Mohammed Merah's killing spree is a blow to a security establishment that claims to have kept metropolitan France free from major terrorism. While racial and religious tensions had led to outbreaks of violent riots, there had been no attacks in Paris of the scale of London, Madrid or New York on 9/11.

Following a spate of bombings by north African groups in the 1980s and 1990s, mainly the work of the GIA (Armed Islamist Group of Algeria) the French authorities were the first in western Europe to focus on Muslim extremist violence at a time the British were busy with Irish paramilitaries and the Spanish with Basque separatists.

This was a factor that drove many Islamist groups to move their bases in Paris to London, where they were largely left alone by the police and the security service. It was believed this would make them easier to infiltrate and also that the jihadists would not blow up the country where they lived.

The attacks on London's transport network in July 2007 proved this wrong; something the government in Paris and several allied countries, including the US, had warned would happen.

France, meanwhile, may have gained a respite from being a target because, unlike the UK and Spain, it had refused to join the American-led invasion of Iraq – the single most potent trigger for radicalisation of young Muslims in the UK, according to Eliza Manningham-Buller, who was in charge of MI5 at the time.

But the hiatus for France has not lasted and France, especially under Nicolas Sarkozy, has taken an increasingly aggressive stance on counter-terrorism. Figures released last year by Europol, the European Police Agency, show that France was responsible for more than half of the arrests of "people linked to Islamist terrorism" – 94 out of 179. This, declared the French government, made it "Europe's leading bastion against this threat". Alain Bauer, a criminologist who had advised the authorities on terrorist threats, stressed that the figures showed, "the French preventative method works". Others are less sanguine. Tough laws, deemed by some Muslims to be an attack on their faith, passed by the French parliament, and the deployment of French troops to Afghanistan, may have contributed to the return to the extremist threat, warned Bernard Squarcini, the head of Direction Centrale du Renseignement Intérieur (DCRI), the internal intelligence service.

"The red lights are flashing for a possible attack. France's role in Afghanistan, its foreign policy and debate over the law banning the burkha have increased the risk. On average two plots were being foiled each year, but one day, we're going to get hit," he said last year.

French nationals outside the country were already on the firing line. A number had been kidnapped in places like Iraq and Afghanistan. Six were held in Niger, and when Michel Germaneau, a 78-year-old aid worker, was killed, the French government sent troops to the west African country, three members of which were allegedly shot by Merah.

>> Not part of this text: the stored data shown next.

-- ==== Sys2Proof/Certificates/Slice0/Obligations.lean ====
section
/-! DEFINITION. The statements about TQD4, for the provers. -/

open Sys2Proof Sys2Proof.Machine

/-! ## Encoding -/

/-- R77: the 14 words, each with its command, and no other legal word. -/
def Obligations.FourteenWordsAreLegal : Prop :=
  decode 0x00000000#32 = .cmd .nop ∧
  decode 0x00000001#32 = .cmd (.resid false) ∧
  decode 0x00000011#32 = .cmd (.resid true) ∧
  decode 0x00000002#32 = .cmd .fdct ∧
  decode 0x00000003#32 = .cmd .had ∧
  decode 0x00000004#32 = .cmd .quant ∧
  decode 0x00000005#32 = .cmd .dequant ∧
  decode 0x00000006#32 = .cmd (.sumabs false) ∧
  decode 0x00000016#32 = .cmd (.sumabs true) ∧
  decode 0x00000007#32 = .cmd (.satd false) ∧
  decode 0x00000017#32 = .cmd (.satd true) ∧
  decode 0x00000008#32 = .cmd (.satddct false) ∧
  decode 0x00000018#32 = .cmd (.satddct true) ∧
  decode 0x00000009#32 = .cmd .clracc ∧
  ∀ w : Word,
    w ∉ [0x00#32, 0x01#32, 0x11#32, 0x02#32, 0x03#32, 0x04#32, 0x05#32, 0x06#32, 0x16#32, 0x07#32, 0x17#32, 0x08#32,
         0x18#32, 0x09#32] →
    ∃ r, decode w = .illegal r

/-- R73, R74 and R76: when a word is Illegal, and that otherwise the command has the word's OPC and ACC. -/
def Obligations.DecodeChecksRsvOpcAndAcc : Prop :=
  ∀ w : Word,
    ((∃ r, decode w = .illegal r) ↔
      (w.toNat / 2 ^ 5 ≠ 0 ∨ 0xA ≤ w.toNat % 2 ^ 4 ∨
        (w.toNat / 2 ^ 4 % 2 = 1 ∧ w.toNat % 2 ^ 4 ∉ [0x1, 0x6, 0x7, 0x8]))) ∧
    (∀ i, decode w = .cmd i → i.opcode = w.toNat % 2 ^ 4 ∧ i.accBit = decide (w.toNat / 2 ^ 4 % 2 = 1))

/-- Decode and encode agree in both directions: each legal word is one command's, and each command has one word. -/
def Obligations.DecodeAndEncodeAgree : Prop :=
  (∀ i : Instr, decode (encode i) = .cmd i) ∧ ∀ (w : Word) (i : Instr), decode w = .cmd i → encode i = w

/-- A few words written out from the opcode table decode to their commands. -/
def Obligations.TableWordsDecode : Prop :=
  decodeTableWord 32 0b00000000000000000000000000000010 = some .fdct ∧
  decodeTableWord 32 0b00000000000000000000000000000100 = some .quant ∧
  decodeTableWord 32 0b00000000000000000000000000010001 = some (.resid true) ∧
  decodeTableWord 32 0b00000000000000000000000000001001 = some .clracc ∧
  decodeTableWord 32 0b00000000000000000000000000010010 = none

/-! ## The step, and what every command does -/

/-- The engine's turn runs the command in flight: with an empty input list, or when its turn is next. -/
def Obligations.EngineTurnRunsTheCommandInFlight : Prop :=
  ∀ (s : State) (w : Word) (i : Instr), s.pend = some w → decode w = .cmd i →
    (s.inputs = [] → step s = exec i s) ∧
    (∀ rest, s.inputs = .engine :: rest → step s = exec i { s with inputs := rest })

/-- With a command's word placed by `withFetchWord`, the very next step runs that command. -/
def Obligations.PlacedWordRunsNext : Prop :=
  ∀ (s : State) (i : Instr),
    step (s.withFetchWord 32 (encode i).toNat) = exec i { s with pend := some (encode i) }
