theorem record_keepsOperands (k : ErrCode) (s : State) : KeepsOperands s (record k s) := by
  rw [record_eq]
  exact ⟨rfl, id, rfl, rfl, rfl, rfl, rfl, rfl, rfl, rfl⟩

theorem KeepsOperands.respond (h : KeepsOperands s t) (r : Response) : KeepsOperands s (respond r t) :=
  ⟨h.pend, h.done, h.a, h.b, h.w, h.qp, h.nzcnt, h.sad, h.sse, h.satd⟩

theorem hostRead_keepsOperands (off : Fin 256) (size : Nat) (s : State) : KeepsOperands s (hostRead off size s) := by
  obtain e | ⟨v, e⟩ | e := hostRead_cases off size s
  · exact e ▸ (record_keepsOperands .access s).respond _
  · exact e ▸ ⟨rfl, id, rfl, rfl, rfl, rfl, rfl, rfl, rfl, rfl⟩
  · exact e ▸ ⟨rfl, id, rfl, rfl, rfl, rfl, rfl, rfl, rfl, rfl⟩

theorem statusWrite_keepsOperands (v : Word) (s : State) : KeepsOperands s (statusWrite v s) := by
  refine ⟨rfl, fun h => ?_, rfl, rfl, rfl, rfl, rfl, rfl, rfl, rfl⟩
  rw [statusWrite_done] at h
  split at h
  · cases h
  · exact h

/-- While a command is in flight a write records an error, clears flags or sets IE, and nothing more (R163, R164). -/
theorem hostWrite_keepsOperands (hp : s.pend ≠ none) (off : Fin 256) (size : Nat) (v : Word) :
    KeepsOperands s (hostWrite off size v s) := by
  obtain e | ⟨-, -, e⟩ | ⟨-, -, e⟩ | e | ⟨-, e⟩ | ⟨hn, -⟩ := hostWrite_cases off size v s
  · exact e ▸ (record_keepsOperands .access s).respond _
  · rw [e, commandWrite, if_pos ((busy_eq_true s).mpr hp)]
    exact (record_keepsOperands .busy s).respond _
  · exact e ▸ (statusWrite_keepsOperands v s).respond _
  · exact e ▸ ⟨rfl, id, rfl, rfl, rfl, rfl, rfl, rfl, rfl, rfl⟩
  · exact e ▸ (record_keepsOperands .busy s).respond _
  · exact absurd hn hp

/-- Settles O47: the next event is a read or a write, and either keeps the operands. -/
theorem operandsStandWhileBusy : Obligations.OperandsStandWhileBusy := by
  intro s t hp ha h
  unfold State.accessNext at ha
  split at ha
  next off size rest hi =>
    rw [step, hi] at h
    obtain ⟨-, rfl⟩ := hostAccess_eq_next h
    have hk := hostRead_keepsOperands off size { s with inputs := rest }
    exact ⟨hk.pend, hk.done, hk.a, hk.b, hk.w, hk.qp, hk.nzcnt, hk.sad, hk.sse, hk.satd⟩
  next off size v rest hi =>
    rw [step, hi] at h
    obtain ⟨-, rfl⟩ := hostAccess_eq_next h
    have hk := hostWrite_keepsOperands (s := { s with inputs := rest }) hp off size v
    exact ⟨hk.pend, hk.done, hk.a, hk.b, hk.w, hk.qp, hk.nzcnt, hk.sad, hk.sse, hk.satd⟩
  next => cases ha

end Sys2Proof.Machine
end

section
/-! The register window (20_memory.md): which addresses reach it, which accesses are bad, and what a good access of each
register reads or stores. -/

namespace Sys2Proof.Machine
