-- ==== Sys2Proof/WellFormed.lean ====
section
/-!
DEFINITION. Which instructions the encodings admit: the operand and modifier rules whose breach raises the
illegal-instruction fault whatever the state of the machine (R51, R58), instruction by instruction. What
depends on state (an undeclared queue, a place in the clause, a fetching context) is checked where the
instruction executes.
-/
namespace Sys2Proof

/-- A uniform source gives one value to every lane (R81): scalar, uniform special register, immediate. -/
def Src.uniform : Src → Bool
  | .s _ => true
  | .imm _ => true
  | .sp .lane => false
  | .sp .tid => false
  | .sp _ => true
  | .v _ => false
  | .y _ => false
  | .q _ => false

/-- The selector an unused source field holds (R51): all bits 0. -/
def Src.none : Src := .v 0

/-- A register number that may name a pair (R43). -/
def evenReg (n : BitVec 8) : Bool := n.toNat % 2 == 0

/-- A register number that may name a quad (R43). -/
def quadReg (n : BitVec 8) : Bool := n.toNat % 4 == 0

/-- A vector source selector. -/
def Src.isV : Src → Bool
  | .v _ => true
  | _ => false

/-- A scalar source selector with an even index, or an immediate: a 64-bit mask or key (R96, R203). -/
def Src.maskOk : Src → Bool
  | .s n => evenReg n
  | .imm _ => true
  | _ => false

/-- A source that names a 64-bit pair: vector pair, scalar pair, or immediate (R43). -/
def Src.pairOk : Src → Bool
  | .v n => evenReg n
  | .s n => evenReg n
  | .imm _ => true
  | _ => false

def Dst.isV : Dst → Bool
  | .v _ => true
  | .s _ => false

def Dst.isS : Dst → Bool
  | .s _ => true
  | .v _ => false

/-- A destination that names a pair (R43). -/
def Dst.pairOk : Dst → Bool
  | .v n => evenReg n
  | .s n => evenReg n

/-- Destination kind `any` (R81): a scalar destination takes uniform sources only. -/
def anyOk (d : Dst) (srcs : List Src) : Bool := d.isV || srcs.all Src.uniform

def SImm.nonneg : SImm → Bool
  | .s _ => true
  | .imm b => !b.msb

def SImm.pairOk : SImm → Bool
  | .s n => evenReg n
  | .imm _ => true

/-- A data operand of `k` registers (R43, R53): a pair or quad starts at an even or fourfold index, and only
vector, scalar and immediate selectors name one. -/
def Src.dataOk (f : MFmt) (x : Src) : Bool :=
  match f with
  | .b64 => x.pairOk
  | .b128 => match x with
    | .v n => quadReg n
    | .s n => quadReg n
    | .imm _ => true
    | _ => false
  | _ => true

/-- The data operand of a load: vector, or scalar in mode 01 only (R162). -/
def loadDataOk (f : MemF) : Bool :=
  f.data.dataOk f.fmt && match f.data with
    | .v _ => true
    | .s _ => f.mode == .sca
    | _ => false

/-- The base operand an address mode demands (R54). -/
def baseOk (mode : Mode) (b : Src) : Bool :=
  match mode, b with
  | .vec, .v n => evenReg n
  | .sca, .s n => evenReg n
  | .lane, .s n => evenReg n
  | .scratch, .v _ => true
  | _, _ => false

/-- Global access modes 00 to 10 (R54). -/
def globalMode (f : MemF) : Bool := f.mode != .scratch && baseOk f.mode f.base

def Ord.loadOk (o : Ord) : Bool := o == .pl || o == .acq
def Ord.storeOk (o : Ord) : Bool := o == .pl || o == .rel

/-- Scopes allowed on `lds` and `sts` (R164). -/
def Scope.inStook (s : Scope) : Bool := s == .thr || s == .grp || s == .blk || s == .stk

/-- Formats of `ldw` and the atomics (R170, R171): 2, 3, 4 and 11. -/
def MFmt.wordOrPair (f : MFmt) : Bool := f == .b32 || f == .i32 || f == .f32 || f == .b64

/-- The formats R171 allows each atomic operation. -/
def atomFmtOk (op : AtomOp) (f : MFmt) : Bool :=
  match op with
  | .and | .or | .xor => f == .b32 || f == .i32 || f == .b64
  | .incw => f == .b32
  | _ => f.wordOrPair

/-- Element types and combine operations of a commutative range (R175). -/
def crOk (op : AtomOp) (f : MFmt) : Bool :=
  match op with
  | .add | .min | .max => f == .b32 || f == .i32 || f == .f32
  | .and | .or | .xor => f == .b32 || f == .i32
  | _ => false

/-- Formats that `qput` reads: 4-byte formats 2 to 10 (R212). -/
def MFmt.fourBytes (f : MFmt) : Bool :=
  !(f == .b8 || f == .b16 || f == .b64 || f == .b128)

def RSel.isX : RSel → Bool
  | .x _ => true
  | _ => false

/-- Record address, scratchpad address and first coordinate of a copy agree on lane or slice form (R212). The scratchpad address may
be an immediate in a slice too (DEDUCED, log entry 103). -/
def copyOk (a b c : RSel) (tok : BitVec 4) (msel : BitVec 3) : Bool :=
  match a, b, c with
  | .s n, .s _, .s _ => evenReg n
  | .s n, .imm _, .s _ => evenReg n
  | .x _, .x _, .x _ => tok == 0 && msel == 0
  | .x _, .imm _, .x _ => tok == 0 && msel == 0
  | _, _, _ => false

def recOk (a : RSel) (tok : BitVec 4) (msel : BitVec 3) : Bool :=
  match a with
  | .s n => evenReg n
  | .x _ => tok == 0 && msel == 0
  | .imm _ => false

/-- A slice operand: x register or immediate. -/
def RSel.sliceOk : RSel → Bool
  | .s _ => false
  | _ => true

/-- The static operand rules of each instruction; events carry none. -/
def Instr.wf : Instr → Bool
  | .iadd o | .isub o | .imul o | .shl o | .rot o | .and o | .or o | .xor o | .andn o =>
    anyOk o.d [o.a, o.b]
  | .imulh _ o | .imin _ o | .imax _ o | .shr _ o | .bfx _ o => anyOk o.d [o.a, o.b]
  | .iaddc _ o | .fsh _ o | .tri _ o => anyOk o.d [o.a, o.b, o.c]
  | .imad o | .bfi o | .bperm o => anyOk o.d [o.a, o.b, o.c]
  | .iabs o | .ineg o | .not o | .popc o | .clz o | .ctz o | .brev o | .mov o => anyOk o.d [o.a]
  | .icmp _ _ o => o.d.isV || o.d.pairOk
  | .sel m o =>
    (if m then (match o.c with | .s n => evenReg n | _ => false) else true) &&
      anyOk o.d [o.a, o.b, o.c]
  | .movi o => o.a == Src.none
  | .vfill o => o.d.isV
  | .vpick o => o.d.isS && o.b.uniform
  | .ridx o => o.d.isV && o.a.isV
  | .widx o => o.d.isV
  | .tag _ o => o.d.isV
  | .tagq o => o.a.isV
  | .lea o => o.d.pairOk && o.a.pairOk && anyOk o.d [o.a]
  | .add64 w u _ o =>
    o.d.pairOk && o.a.pairOk && (!w || o.b.pairOk) && !(w && u) && anyOk o.d [o.a, o.b]
  | .mlop op o =>
    o.d.isS && o.d.pairOk &&
      (match op with
       | .and | .or | .xor | .andn => o.a.maskOk && o.b.maskOk
       | .not | .mov => o.a.maskOk && o.b == Src.none
       | .act => o.a == Src.none && o.b == Src.none)
  | .mcnt o | .mfirst o => o.d.isS && o.a.maskOk
  | .fadd _ o | .fsub _ o | .fmul _ o | .fscale _ o => anyOk o.d [o.a, o.b]
  | .fmin o | .fmax o => anyOk o.d [o.a, o.b]
  | .ffma _ o => anyOk o.d [o.a, o.b, o.c]
  | .fabs o | .fneg o | .fclass o => anyOk o.d [o.a]
  | .fcmp _ o => o.d.isV || o.d.pairOk
  | .frcp _ o | .frsq _ o | .fsqrt _ o | .fexp2 _ o | .flog2 _ o | .ftanh _ o | .fsig _ o | .frnd _ o =>
    anyOk o.d [o.a]
  | .f2i _ _ o | .i2f _ _ o => anyOk o.d [o.a]
  | .cvt form e1 rm o =>
    (match form with
     | .bf16x2F32 | .f16x2F32 => !e1 && anyOk o.d [o.a, o.b]
     | .f32Bf16 | .f32F16 => rm == .rn && o.b == Src.none && anyOk o.d [o.a]
     | .bf16x2F16x2 | .f16x2Bf16x2 => !e1 && o.b == Src.none && anyOk o.d [o.a])
  | .hadd2 _ _ o | .hmul2 _ _ o => anyOk o.d [o.a, o.b]
  | .hfma2 _ _ o | .fdot2 _ _ o => anyOk o.d [o.a, o.b, o.c]
  | .d8pack _ _ sc o | .d8unpk _ sc o =>
    if sc then anyOk o.d [o.a, o.b] else o.b == Src.none && anyOk o.d [o.a]
  | .s8scale o => o.d.isV
  | .i8pack _ _ o | .i8unpk _ _ o => anyOk o.d [o.a]
  | .shfl _ o | .shx _ o => o.d.isV
  | .shup _ o | .shdn _ o | .bcast o => o.d.isV && o.b.uniform
  | .redadd ty seg rm o => (ty == .f32 || rm == .rn) && (o.d.isV || seg == .w64)
  | .redmin _ seg o | .redmax _ seg o => o.d.isV || seg == .w64
  | .redmini _ seg o | .redmaxi _ seg o => o.d.pairOk && (o.d.isV || seg == .w64)
  | .scan op ty _ rm o =>
    o.d.isV && (rm == .rn || (ty == .f32 && (op == .add || op == .exadd)))
  | .ballot o => o.d.isS && o.d.pairOk
  | .matchLanes o => o.d.isV && o.d.pairOk
  | .reorder _ _ b _ => (match b with | .s n => evenReg n | _ => false)
  | .xlock _ | .xlockTry _ _ | .xfree _ => true
  | .rngkey a b _ => a.pairOk && b.pairOk
  | .rngkeyGet d _ | .rngkeyGetk d _ => evenReg d
  | .rngnext o | .rngunif o => o.d.isV
  | .gumbel _ o => o.d.isV
  | .samplecat o | .topkthr o => o.b.uniform
  | .jmp _ | .yield | .exit | .wait _ | .nop | .trap _ | .loop _ _ => true
  | .jsc _ c _ => c.uniform
  | .jv _ _ _ | .jany _ _ _ | .jall _ _ _ => true
  | .jind p | .ret p => p.pairOk
  | .call l _ => evenReg l
  | .calli p l => p.pairOk && evenReg l
  | .meet l _ | .meetPop l => evenReg l
  | .ld f _ _ _ => globalMode f && loadDataOk f && f.ord.loadOk
  | .st f _ _ _ => globalMode f && f.data.dataOk f.fmt && f.ord.storeOk && !f.nw
  | .lds f _ =>
    f.mode == .scratch && baseOk f.mode f.base && loadDataOk f && f.ord.loadOk && f.scope.inStook
  | .sts f _ =>
    f.mode == .scratch && baseOk f.mode f.base && f.data.dataOk f.fmt && f.ord.storeOk &&
      f.scope.inStook && !f.nw
  | .ldc f _ _ => globalMode f && loadDataOk f && f.ord == .pl && f.scope == .thr
  | .ldw f c _ _ =>
    globalMode f && loadDataOk f && f.ord.loadOk && f.fmt.wordOrPair && c.dataOk f.fmt
  | .atom op _ f a =>
    globalMode f && f.data.isV && f.data.dataOk f.fmt && a.isV && a.dataOk f.fmt && atomFmtOk op f.fmt && !f.nw
  | .atomcas f n =>
    globalMode f && f.data.isV && f.data.dataOk f.fmt && n.isV && n.dataOk f.fmt && f.fmt.wordOrPair && !f.nw
  | .red op _ f _ =>
    globalMode f && f.data.dataOk f.fmt && atomFmtOk op f.fmt && f.ord.storeOk && !f.nw &&
      op != .exch && op != .incw
  | .cred f _ => globalMode f && f.data.dataOk f.fmt && f.ord.storeOk && !f.nw
  | .crdecl op _ base fmt _ => evenReg base && crOk op fmt
  | .crfree base _ => evenReg base
  | .fence ord _ _ => ord != .pl
  | .flushr _ base _ _ _ | .invr _ base _ _ _ => evenReg base
  | .pref base _ _ _ _ mode => mode != .scratch && baseOk mode base
  | .lease n _ => n.nonneg
  | .barar _ bar _ | .barsy _ bar _ => bar.toNat < 24
  | .barwt bar _ => bar.toNat < 24
  | .barq _ bar _ => bar.toNat < 24
  | .rrec a tok msel => recOk a tok msel
  | .rcopy a b c tok msel | .rcopyo a b c tok msel => copyOk a b c tok msel
  | .rfence _ | .rwait _ _ | .qdrop _ _ | .qdropAll _ | .qstat _ _ _ => true
  | .slctlStop _ | .slctlPause _ | .slctlResume _ => true
  | .xadd _ a b | .xmul _ a b => a.sliceOk && b.sliceOk
  | .xloop _ | .xnext | .xend => true
  | .qput fmt _ _ _ b => fmt.fourBytes && b.sliceOk
  | .thres _ a _ => evenReg a
  | .threl _ | .orf _ => true
  | .tbuild lg lm _ inf n _ _ _ =>
    lm.toNat ≤ 4 && (lg != 0 || n == 0) && (!inf || lg == 0)
  | .tcode w _ _ _ => w != 3
  | .tmac _ _ lm n _ _ _ _ => lm.toNat ≤ 4 && n != 3
  | .taclr _ => true
  | .tald lm n _ _ _ => lm.toNat ≤ 4 && n != 3
  | .tast fmt lm n _ _ _ c => lm.toNat ≤ 4 && n != 3 && fmt != 3 && (fmt == 2 || c == .k 0)
  | .tinv _ | .tinvAll | .twait | .tbar _ _ _ | .tloop _ _ | .tend => true
  | .tspawn _ a _ _ | .tsig a _ _ | .tcont a _ | .tkill a _ => evenReg a
  | .tjoin a n _ => evenReg a && n.nonneg
  | .grange _ a _ _ _ | .grel _ a _ _ | .gstat _ a _ _ | .launch _ a _ _ => evenReg a
  | .promote gr a n _ _ => gr != 0 && evenReg a && n.nonneg
  | .retract a n _ _ => evenReg a && n.nonneg
  | .qpush _ _ b _ _ => quadReg b
  | .qpop d _ _ _ _ => quadReg d
  | .qpopw d _ _ _ => quadReg d
  | .lwait _ _ => true
  | .ffence tok _ | .fdrain tok _ => tok != 0
  | .jobq n _ _ => n.toNat ≤ 4
  | .wcbq _ _ => true
  | .sysrd _ _ _ | .syswr _ _ _ | .eret _ _ | .abort _ _ | .brk _ _ | .icinv _ | .tlbinv _ => true
  | .clock d _ => evenReg d
  | .park a _ => a.nonneg
  | .tlbinvVa a _ => evenReg a
  | .reorderMove _ | .issueSlotChoice _ _ | .groupRetire _ | .blockRetire _ | .accessCompletion _ _ _ => true
  | .copyDataArrival _ _ | .qputEntryComplete _ _ | .sliceClauseIssue _ | .boundaryFaultDelivery _ => true
  | .homeMigrationEpoch | .gradedStoreClassify _ | .taskComplete _ _ | .placementDecision => true
  | .dependenceReread _ | .gridCompletion _ | .gridCancel _ | .leaseWindow _ | .victimHitCheck _ => true
  | .parkingThreshold _ | .faultQueueAppend _ | .relaunchSignal _ | .parkTimerExpiry _ => true
  | .watchdogExpiry _ | .fqcmdResolve _ _ | .fqcmdCancel _ _ | .preemptJob _ | .preemptGrid _ => true
  | .preemptCore _ | .rqregRegister _ | .rqregDeregister _ | .registerWrite _ _ _ | .lqtail _ _ => true
  | .remotePacketReceive _ _ | .gradeNotice _ | .wcbAgeExpiry _ _ | .routeTableUpdate => true
  | .routeColourRetire | .linkBufferDegrade _ _ | .jobSwitchCommand _ _ _ _ | .switchOutStamp _ => true
  | .switchSeal _ | .switchInStamp _ | .latePacket _ | .dieWarmReset _ | .powerLimiter _ => true
  | .identityStatement _ | .firmwareImageVerify _ | .jobCreate _ | .jobEnd _ | .hostCxlRead _ _ => true
  | .deviceReset _ | .eccUncorrectableError _ | .hostCxlWrite _ _ => true

end Sys2Proof
end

French troops have been working with local soldiers and police in north and west Africa against AQM (al-Qa'ida in the Maghreb) originally founded by Ayman al-Zawahiri, who subsequently became the head of al-Qa'ida after the death of Osama bin Laden. Other French personnel, mainly commandos and special forces, have been active in Somalia and the Yemen.

The French security service had also begun to notice the rebirth of home-grown hardline Muslim groups, among them Forsane Alizza (Knights of Pride) with presence in Paris and Limoges, which 23-year-old Merah reportedly joined. The group, proscribed earlier this year, says its prime aim is to "combat Islamophobia" and "protect the honour of Muslim women".

Merah appears to have brought the war home. Robert Emerson, a security analyst, said: "We don't know yet whether just a few people were involved in this or an organised group. Either way it shows there is scope in France for further attacks."